Given records
"""
/-- done on A: with nothing behind it, with a card of the task, with a failure and with a store that is not performed; on X. -/
theorem test_witness_done :
    ((on .A id).cur.core < 2048 ∧ ¬ (on .A id).StoresOpen ∧ (∀ x ∈ (on .A id).me.pend, x.kind.isAwait = true) ∧ (on .A id).failRecs (on .A id).cur.core = [] ∧
     (∀ k ∈ ((on .A id).pane ((on .A id).cur.core / 256)).cards, k.task ≠ (on .A id).me.task) ∧ (on .A id).myTask = some task0 ∧
     task0.conflict = none) ∧
    (∃ k ∈ ((carded [] [card dst0 .accepted]).pane 0).cards, k.task = (carded [] [card dst0 .accepted]).me.task) ∧
    (let r : FailRec := { key := none, cause := 8, chunk := 0, boff := 0 }
     let s := { on .A id with tasks := [{ task0 with fails := [r] }] }
     s.failRecs s.cur.core = r :: [] ∧ s.CanTrap) ∧
    (let s := pending [acc0 5 (.writes [[0]]) 0x100 8]
     (∃ x ∈ s.me.pend, x.kind.isAwait = false) ∧ ∀ x ∈ s.me.pend, x.kind.isAwait = false) ∧
    (pending [acc0 5 (.stq 0 5 .plain false) 0x100 8]).StoresOpen ∧
    (let s := pending [acc0 5 (.writes [[0]]) 0x100 8, acc0 6 (.await 4 0 0) 0x200 16]
     ¬ s.StoresOpen ∧ (∀ k ∈ (s.pane (s.cur.core / 256)).cards, k.task ≠ s.me.task) ∧
     (∃ x ∈ s.me.pend, x.kind.isAwait = false) ∧ ∃ x ∈ s.me.pend, x.kind.isAwait = true) ∧
    ((on .X id).cur.core < 2048 ∧ (on .X id).me.conv = none ∧ (on .X id).isLong (on .X id).cur.core = false ∧ ∀ q : Fin 2, ((on .X id).me.sq[q.val]).ents = []) ∧
    (on .X id).me.av.fin = false ∧ (on .X fun c => { c with av := { c.av with fin := true } }).me.av.fin = true ∧
    ((on .X fun c => { c with sq := c.sq.set 1 { ents := [headerEnt], ctr := 0 } }).me.sq[(1 : Fin 2).val]).ents ≠ [] := by
  refine ⟨⟨?_, ?_, ?_⟩, ⟨card dst0 .accepted, ?_, ?_⟩, ⟨?_, rfl, ?_, rfl, rfl⟩, ?_, ?_, ⟨?_, ?_⟩, ?_, ?_, ?_, ?_⟩
  case refine_2 => unfold State.StoresOpen; decide +kernel
  case refine_9 => unfold State.StoresOpen; decide +kernel
  case refine_10 => unfold State.StoresOpen; decide +kernel
  all_goals decide +kernel

def bar0 (ds mg : Bool) : BarSt := { isDsync := ds, merge := mg }

/-- A launch that is deterministic and over but for one task, which waits at dsync. -/
def det0 : LaunchSt :=
  { id := 2, fn := 0, det := true, rerun := false, count := 1, next := 1, cont := rec0, fstride := 0, vlfix := 9, status := 0, out := 1, stateNo := 1,
    fails := [], interval := 0, held := [], base := [], logs := [], merging := none }

def detTask0 : Task := { task0 with launch := some 2, log := [.plain 0x100 [some 1]] }

/-- Core 0 runs that task and both its sides wait in their barriers. -/
def detRun (l : LaunchSt) (b : Option BarSt) : State :=
  { on .A fun c => { c with av := { c.av with q := 1, bar := b }, xv := { c.xv with q := 1, bar := b } } with
    tasks := [detTask0], launches := [l] }

/-- gbar and dsync: a side at no barrier; one whose round is over, and one that waits for the other; a task that has a conflict. -/
theorem test_witness_barriers : (on .A id).mySide.bar = none ∧
    (((detRun det0 (some (bar0 true false))).core core0.no).side .A).bar = some (bar0 true false) ∧
    (detRun det0 (some (bar0 true false))).RoundOver core0.no .A 1 ∧
    ¬ (on .A fun c => { c with av := { c.av with q := 0 } }).RoundOver core0.no .A 1 ∧ ((detRun det0 none).detTask core0.no).isSome = true ∧
    (on .A id).detTask core0.no = none ∧ 
    (let s := { on .A id with tasks := [{ task0 with conflict := some (1, 2) }] }
     s.myTask = some { task0 with conflict := some (1, 2) } ∧ s.CanTrap) := by
  refine ⟨rfl, rfl, ?_, ?_, ?_, ?_, rfl, rfl, ?_, rfl, rfl⟩
  · intro n hn
    rw [show (detRun det0 (some (bar0 true false))).gang core0.no = [0] from rfl, List.mem_singleton] at hn
    subst hn
    exact .inr (.inl ⟨by decide +kernel, fun _ => by decide +kernel⟩)
  · intro h
    obtain h | ⟨h, -⟩ | ⟨h, -⟩ := h 0 (by decide +kernel)
    all_goals revert h; decide +kernel
  all_goals decide +kernel
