-- ==== Sys2Proof/Machine/Operands.lean ====
section
/-! DEFINITION. The values commands compute: the mask and the chunk of the extraction loop (00_scope.md R7,
41_read_unsigned.md R90), the results of the three reads (R90, R91, R110), the leading-zero count (R130). -/

namespace Sys2Proof.Machine

/-- `mask(k) = 2^k - 1` (R7), as a `w`-bit vector. -/
def lowMask (w k : Nat) : BitVec w := BitVec.ofNat w (2 ^ k - 1)

/-- Step (b) of R90, `RBYTE[RLEN-1 : RLEN-k]`, in the equivalent form R90 gives:
`(RBYTE >> (RLEN - k)) & mask(k)`. -/
def topChunk (rbyte : Byte) (r k : Nat) : Byte := (rbyte >>> (r - k)) &&& lowMask 8 k

/-- The result of `READ_UNSIGNED` (R90). -/
def unsignedResult (acc : Word) : Word := acc

/-- The result of `READ_BYTE` (R91): `zext_64(v[7:0])`. -/
def byteResult (acc : Word) : Word := (acc.setWidth 8).setWidth 64

/-- The result of `READ_SIGNED n` (R110): the sign-extension through the 32-bit frame. -/
def signedResult (n : Count) (acc : Word) : Word :=
  let t : BitVec 32 := acc.setWidth 32
  let s : Nat := Config.SFRAME_W - n.toNat
  ((t <<< s).sshiftRight s).signExtend 64

/-- The scan of R130: how many of the bits `i-1`, `i-2`, ... of `v` are zero before the first set one. -/
def leadingZerosBelow {W : Nat} (v : BitVec W) : Nat → Nat
  | 0 => 0
  | i + 1 => if v.getLsbD i then 0 else leadingZerosBelow v i + 1

/-- How many leading bits of a `W`-bit value are zero (R130, R131). -/
def leadingZeros {W : Nat} (v : BitVec W) : Nat := leadingZerosBelow v W

/-- `AT_END` (R80): the boolean in bit 0. -/
def atEndResult (rlen : ResidueLen) (exhausted : Bool) : Word :=
  if rlen = 0 ∧ exhausted = true then 1 else 0

/-- `ALIGN` (R120): `RLEN - (RLEN mod 8)`. -/
def alignedLen (rlen : ResidueLen) : ResidueLen := rlen - rlen % 8

/-- The check of `READ_UNSIGNED` (R90, R143). -/
def unsignedCountOutOfRange (n : Count) : Bool := n.toNat > Config.UMAX

/-- The check of `READ_SIGNED` (R110, R143). -/
def signedCountOutOfRange (n : Count) : Bool := n.toNat < Config.SMIN || n.toNat > Config.SMAX

end Sys2Proof.Machine
end

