-- ==== Sys2Proof/Machine/AtEnd.lean ====
section
/-! DEFINITION. The meaning of `AT_END` (40_at_end.md R80). -/

namespace Sys2Proof.Machine

/-- `AT_END` (R80): no state is written but the response; no fetch. -/
def execAtEnd (s : State) : Result := .next (respond (atEndResult s.rlen s.srcExhausted) s)

end Sys2Proof.Machine
end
"""
Problem to work on
Would you quote everything above from the line containing "leadingZerosBelow v i + 1" down to the line containing "in bit 0. -/"? Include both of those lines and nothing else.

Response to the exercise
  | i + 1 => if v.getLsbD i then 0 else leadingZerosBelow v i + 1

/-- How many leading bits of a `W`-bit value are zero (R130, R131). -/
def leadingZeros {W : Nat} (v : BitVec W) : Nat := leadingZerosBelow v W

/-- `AT_END` (R80): the boolean in bit 0. -/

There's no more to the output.